Exercise instructions: Transcribe exactly the line containing "match host with" plus every later line in the data.

________________________________________

-- ==== Sys2Proof/Machine/Faults.lean ====
section
/-! DEFINITION. The fault queue, deadbolting, adoption, refill, line repair, digest mismatches and checkpoints (R388 to
R412). -/

namespace Sys2Proof.Machine

/-! ## The fault queue (R389, R518) -/

/-- A record takes an entry: hub time, SEQ, the copies to the event rings. -/
def State.fltEnter (s : State) (r : FaultRec) : State :=
  let r1 := { r with hubTime := s.hubTime, seq := s.fltSeq % 2 ^ 32 }
  let win := (r.cls == 1 || r.cls == 2) && s.isSealed
  let e : FltEntry := ⟨r1, win, true⟩
  let s1 := { s with fltq := s.fltq ++ [e], fltSeq := s.fltSeq + 1 }
  ((s1.eventEntry r1 (if 1 ≤ r.cls then [0, 1] else [1])).tellGateways 21 (r1.bytes s.pkg)).faultPin s

/-- A NOTE that finds no entry merges with its kind and island, or is dropped. -/
def State.fltMerge (s : State) (r : FaultRec) : State :=
  let same := fun (e : FltEntry) => e.record.kind == r.kind && e.record.island == r.island && e.record.cls == 0
  if s.fltq.any same then
    let up := fun (e : FltEntry) => { e with record := { e.record with count := min (e.record.count + 1) 0xFFFF } }
    ({ s with fltq := updFirst same up s.fltq }).bump .hubFltqMergeCnt 0 1
  else s.bump .hubFltqDropCnt 0 1

/-! ## Aborting a load (R357) -/

/-- A load that has not reached SEAL is discarded: nothing of it stays (R355). -/
def State.dropLoad (s : State) : State := match s.img.staged with
  | none => s
  | some t => ((s.updImg (fun i => { i with staged := none })).wrF .hubImageStatus 0 0 0 3 (if s.isSealed then 5 else 0)).wrF
      .hubImageStatus 0 0 16 2 t.oldLead

/-- A package refuses an image: it holds the code and counts the refusal (R356). -/
def State.holdRefusal (s : State) (code : Nat) : State := (s.wrF .hubImageStatus 0 0 8 8 code).bump .hubImageRefuseCnt 0 1

/-- An image load before SEAL ends with a refusal code of a package (R355 to R357). The lead completes the job, reports IMAGE_ID to the
host (R31) and sends ABORT: hub message 36 to package 64 goes to every package of the staged domain table. Another package tells the
lead. -/
def State.abortLoad (s : State) (code pkg : Nat) : State := match s.img.staged with
  | none => s
  | some t =>
    let s1 := if pkg = s.pkg then s.dropLoad.holdRefusal code else s.dropLoad
    let id := secNat t.head 8 8
    if t.ring < 16 then
      ((((s1.updImg (fun i => { i with refusedId := some id })).finishJob t.jid 0x46 (code + pkg * 256)).send
        (.imageRefused pkg code id)).send (.hub 36 64 [code, pkg]))
    else s1.send (.hub 34 t.lead [s.pkg, code])

/-! ## Deadbolting (R393, R394) -/

def State.adoptStatus (s : State) (state fenced adopter source left : Nat) : State :=
  s.wr .hubAdoptStatus 0 0 (state + fenced % 128 * 2 ^ 3 + adopter % 128 * 2 ^ 10 + source * 2 ^ 17 + left * 2 ^ 20)

/-- Step 2 of R394: the core is SUSPECT: its sequencer dispatches nothing further, its vault is served as usual. A load before SEAL is
aborted (R357): the lead, which sends ABORT unless SEAL has gone, hears of it with the fenced core; a core that holds ranks waits for its
adopter, in the order of the records (R400). -/
def State.deadbolt (s : State) (g : Nat) : State :=
  if (s.core g).fence ≠ .none then s
  else
    let s1 := (s.updCore g (fun c => { c with fence := .suspect })).adoptStatus 1 g 0 0 0
    let s2 := if (s.ranksOf g).isEmpty then s1 else s1.updFlt (fun f => { f with waitAdopt := f.waitAdopt ++ [g] })
    match s2.img.staged with
    | some t =>
      if t.sealing then s2
      else if t.ring < 16 then (s2.send (.fencedCore s2.pkg g)).abortLoad 0x0E s2.pkg
      else s2.send (.hub 34 t.lead [s2.pkg, 0x0E + 256 * (g + 1)])
    | none => s2

/-- Step 3 of R394: the core is FENCING: its channels refuse every transfer, and its vault serves the hub and fabric reads only. -/
def State.fenceOff (s : State) (g : Nat) : State :=
  if (s.core g).fence = .suspect then
    ((s.updCore g (fun c => { c with fence := .fencing })).updVlt g (fun v => { v with hubOnly := true })).adoptStatus 2 g 0 0 0
  else s

/-! ## Line repair and refill by update groups (R403 to R405) -/

/-- The first line of the update group of a shard that holds a line. -/
def Shard.groupOf (x : Shard) (l : Nat) : Option Nat :=
  let l0 := x.base / 128
  let r0 := 2 * (l0 / 2048)
  let row := l / 1024
  if row < r0 then none
  else
    let p := lineBank l + 128 * ((row - r0) / 2)
    if lineBank l0 ≤ p ∧ p < lineBank l0 + 128 * x.tiles then some (groupLine l0 (p - lineBank l0) 0) else none
/-- Every update group of a shard. -/
def Shard.allGroups (x : Shard) : List Nat := (List.range (128 * x.tiles)).map (fun i => groupLine (x.base / 128) i 0)

/-- The shard that has a copy at a core of this package with a line in it: shard, rank there, first line of the group. -/
def State.shardAt (s : State) (g l : Nat) : Option (Nat × Nat × Nat) :=
  (List.range s.img.shards.length).findSome? (fun i => match s.img.shards[i]? with
    | some x => match x.groupOf l, x.ranks.find? (fun v => s.rankAt v == some (s.pkg, g)) with
      | some f, some v => some (i, v, f)
      | _, _ => none
    | none => none)

/-- The copies of a shard at other ranks than `v`, as `128 * package + core`: the owner's, then the replicas in ascending order (R348,
R403). -/
def State.otherCopies (s : State) (i v : Nat) : List Nat := match s.img.shards[i]? with
  | some x => ((x.ranks.filter (· != v)).filterMap s.rankAt).map (fun p => 128 * p.1 + p.2)
  | none => []
/-- The first other copy, and the one that follows a source that has failed. -/
def State.otherCopy (s : State) (i v : Nat) : Option Nat := (s.otherCopies i v).head?
def State.nextCopy (s : State) (i v src : Nat) : Option Nat := (((s.otherCopies i v).dropWhile (· != src)).drop 1).head?
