/-- A request of a descriptor: at once while its core holds fewer than 128 transactions, else it waits (R325). -/
def State.jobRequest (s : State) (j : FabJob) (t : Todo) : State :=
  if s.inFlight j.core < 128 then
    s.request (j.core / 16) (.job j.core j.pos t.part) t.pkg (fabClass (bitsOf j.desc 0 8)) t.msg t.die
  else s.updFabJob j.core j.pos (fun j => { j with todo := j.todo ++ [t] })

/-- Send the requests of a core that wait, oldest first, while it has transactions free. -/
def State.pumpTodo (s : State) (g : Nat) : Nat → State
  | 0 => s
  | n + 1 =>
    match s.prg.jobs.find? (fun j => j.core == g && !j.todo.isEmpty) with
    | none => s
    | some j => match j.todo with
      | [] => s
      | t :: ts =>
        if s.inFlight g < 128 then
          State.pumpTodo ((s.updFabJob g j.pos (fun j => { j with todo := ts })).jobRequest { j with todo := ts } t) g n
        else s

/-- Transactions of a descriptor that have no answer yet. -/
def State.fabOpen (s : State) (g pos : Nat) : Bool := s.prg.txns.any (fun e => match e.2 with
  | some t => (match t.owner with
    | .job c p _ => c == g && p == pos
    | _ => false)
  | none => false)

/-! ## The reduction descriptor (R327) -/

/-- A reduction descriptor as the island and the root read it. -/
structure RedDesc where
  scatter : Bool
  norm : Bool
  compress : Nat
  relTmb : Nat
  doneTmb : Nat
  group : Nat
  slot : Nat
  normTmb : Nat
  base : Nat
  out : FmtField
  viols : List Viol
  deriving DecidableEq, Repr

def State.redRead (s : State) (d : Nat) : RedDesc :=
  let c0 := dfld d 1 2 2
  let bad := c0 == 2 && !s.expert 10
  let c := if c0 = 3 ∨ bad then 0 else c0
  let kind1 := dfld d 1 0 1 == 1
  let norm := dfld d 1 1 1 == 1
  let code := dfld d 32 0 4
  let legal := code == Fmt.fp32.code || code == Fmt.bf16.code
  let d1 := if legal then d else setBits d 256 4 Fmt.bf16.code
  let x := FmtField.read d1 32 true false s.woExpert
  ⟨!kind1, norm && !kind1, c, dfld d 2 0 8, dfld d 3 0 8, dfld d 4 0 32, dfld d 8 0 32, dfld d 12 0 8, dfld d 16 0 64, x.1,
    (if norm && kind1 then [⟨1, 1⟩] else []) ++ (if c0 = 3 ∨ bad then [⟨1, c0⟩] else [])
      ++ (if legal then [] else [⟨32, code⟩]) ++ x.2⟩

/-- Identity of a chunk (R328): step tag, group, level, index, chunk. -/
def redAddr (tag group level ix chunk : Nat) : Nat :=
  tag % 2 ^ 16 + group % 2 ^ 16 * 2 ^ 16 + level % 2 ^ 4 * 2 ^ 32 + ix % 2 ^ 13 * 2 ^ 36 + chunk % 2 ^ 15 * 2 ^ 49

/-- Body of a RED_PART: its elements, FP32 or BF16, and the FTZ count, padded to a multiple of 8 bytes (R324, R329). -/
def redBody (compress : Bool) (vs : List Nat) (ftz : Nat) : List Nat :=
  let b := vs.flatMap (fun v => if compress then leBytes 2 (v / 2 ^ 16) else leBytes 4 v) ++ leBytes 4 ftz
  b ++ List.replicate ((8 - b.length % 8) % 8) 0

/-- The elements of a body, as FP32 patterns, and its FTZ count. -/
def redParse (compress : Bool) (n : Nat) (b : List Nat) : List Nat × Nat :=
  let w := if compress then 2 else 4
  ((List.range n).map (fun i => leNat ((b.drop (w * i)).take w) * (if compress then 2 ^ 16 else 1)),
    leNat ((b.drop (w * n)).take 4))
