/-- A flag marked torn is held in the completion spool until the session is attached, and then goes to its place (R298, R381). -/
def State.spoolFlag (s : State) (dest : HeldTo) (body : List Nat) (tag : Nat) : State × WrRes :=
  if !s.attached ∧ 3 * 2 ^ 20 ≤ s.heldBytes then (s, .wait) else ((s.pushEntry dest body []).tornPost tag, .ok)

/-- A flag marked torn reaches the gateway whose flush was torn (R298, R381): a host flag that this gateway carries (`host`) is a host-bound
write, one of another gateway, whose windows alone judge it, is held in the spool; a completion post
makes its entry; any other domain flag is held in the spool and written into the domain when the session is attached again. -/
def State.tornFlag (s : State) (addr : Nat) (host : Option Nat) (mark : Bool) (flag : List Nat) (tag : Nat) : State × WrRes :=
  match host with
  | some gw =>
    if s.gateway ≠ some gw then s.spoolFlag (.hostFlag gw addr) (flag ++ leBytes 16 tag) tag
    else (match s.winFor addr 8 1 with
    | none => (s.winViol addr, .viol)
    | some w => s.hostBound w (addr - (s.winOf w).1) flag tag false)
  | none =>
    let body := match locOf addr with
      | .ctrl _ => lineBody flag (oneIf mark) 0
      | .window _ _ => flag
      | _ => flag ++ leBytes 8 tag
    let spool := s.spoolFlag (.domain addr) body tag
    if addrPkg addr ≠ s.pkg then spool
    else match locOf addr with
      | .window w b => s.hostBound w (b / 8 * 8) flag tag false
      | .ctrl off => (match regSlot (off / 8 * 8) with
        | some (.hostCqPost, _, k) => if s.postWaits then (s, .wait) else ((s.cqPost k (leNat flag) mark).tornPost tag, .ok)
        | _ => spool)
      | _ => spool

/-- A flag at an address that lies in no memory is dropped (R15, R254, R297). -/
def State.flagLost (s : State) (x : HaspRd) : Bool := !x.host && (match locOf x.addr with
  | .bad => true
  | .tier _ _ => true
  | .window _ _ => !s.moveEnd x.addr
  | _ => false)

/-- What a dropped flag counts. -/
def State.flagViols (s : State) (g pos a : Nat) : State :=
  match locOf a with
  | .bad => (s.viol .synViolCnt g 0x70 pos 8 a).coreAddrViol g 0x70 pos 8 a
  | .tier _ _ => (s.viol .synViolCnt g 0x70 pos 8 a).viol .tierViolCnt 0 0x70 pos 8 a
  | _ => s.coreAddrViol g 0x70 pos 8 a

/-- A domain flag in a host-window aperture is a host-bound write of that gateway, whose bit the hasp's core sets (R296, R297). -/
def State.flagPath (s : State) (g : Nat) (x : HaspRd) : State :=
  match x.host, locOf x.addr, s.gatewayAt (addrPkg x.addr) with
  | false, .window _ _, some gw => s.pathOr g (2 ^ (gw % 4))
  | _, _, _ => s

________________________________________

Output below:
  match host with
  | some gw =>
    if s.gateway ≠ some gw then s.spoolFlag (.hostFlag gw addr) (flag ++ leBytes 16 tag) tag
    else (match s.winFor addr 8 1 with
    | none => (s.winViol addr, .viol)
    | some w => s.hostBound w (addr - (s.winOf w).1) flag tag false)
  | none =>
    let body := match locOf addr with
      | .ctrl _ => lineBody flag (oneIf mark) 0
      | .window _ _ => flag
      | _ => flag ++ leBytes 8 tag
    let spool := s.spoolFlag (.domain addr) body tag
    if addrPkg addr ≠ s.pkg then spool
    else match locOf addr with
      | .window w b => s.hostBound w (b / 8 * 8) flag tag false
      | .ctrl off => (match regSlot (off / 8 * 8) with
        | some (.hostCqPost, _, k) => if s.postWaits then (s, .wait) else ((s.cqPost k (leNat flag) mark).tornPost tag, .ok)
        | _ => spool)
      | _ => spool

/-- A flag at an address that lies in no memory is dropped (R15, R254, R297). -/
def State.flagLost (s : State) (x : HaspRd) : Bool := !x.host && (match locOf x.addr with
  | .bad => true
  | .tier _ _ => true
  | .window _ _ => !s.moveEnd x.addr
  | _ => false)

/-- What a dropped flag counts. -/
def State.flagViols (s : State) (g pos a : Nat) : State :=
  match locOf a with
  | .bad => (s.viol .synViolCnt g 0x70 pos 8 a).coreAddrViol g 0x70 pos 8 a
  | .tier _ _ => (s.viol .synViolCnt g 0x70 pos 8 a).viol .tierViolCnt 0 0x70 pos 8 a
  | _ => s.coreAddrViol g 0x70 pos 8 a

/-- A domain flag in a host-window aperture is a host-bound write of that gateway, whose bit the hasp's core sets (R296, R297). -/
def State.flagPath (s : State) (g : Nat) (x : HaspRd) : State :=
  match x.host, locOf x.addr, s.gatewayAt (addrPkg x.addr) with
  | false, .window _ _, some gw => s.pathOr g (2 ^ (gw % 4))
  | _, _, _ => s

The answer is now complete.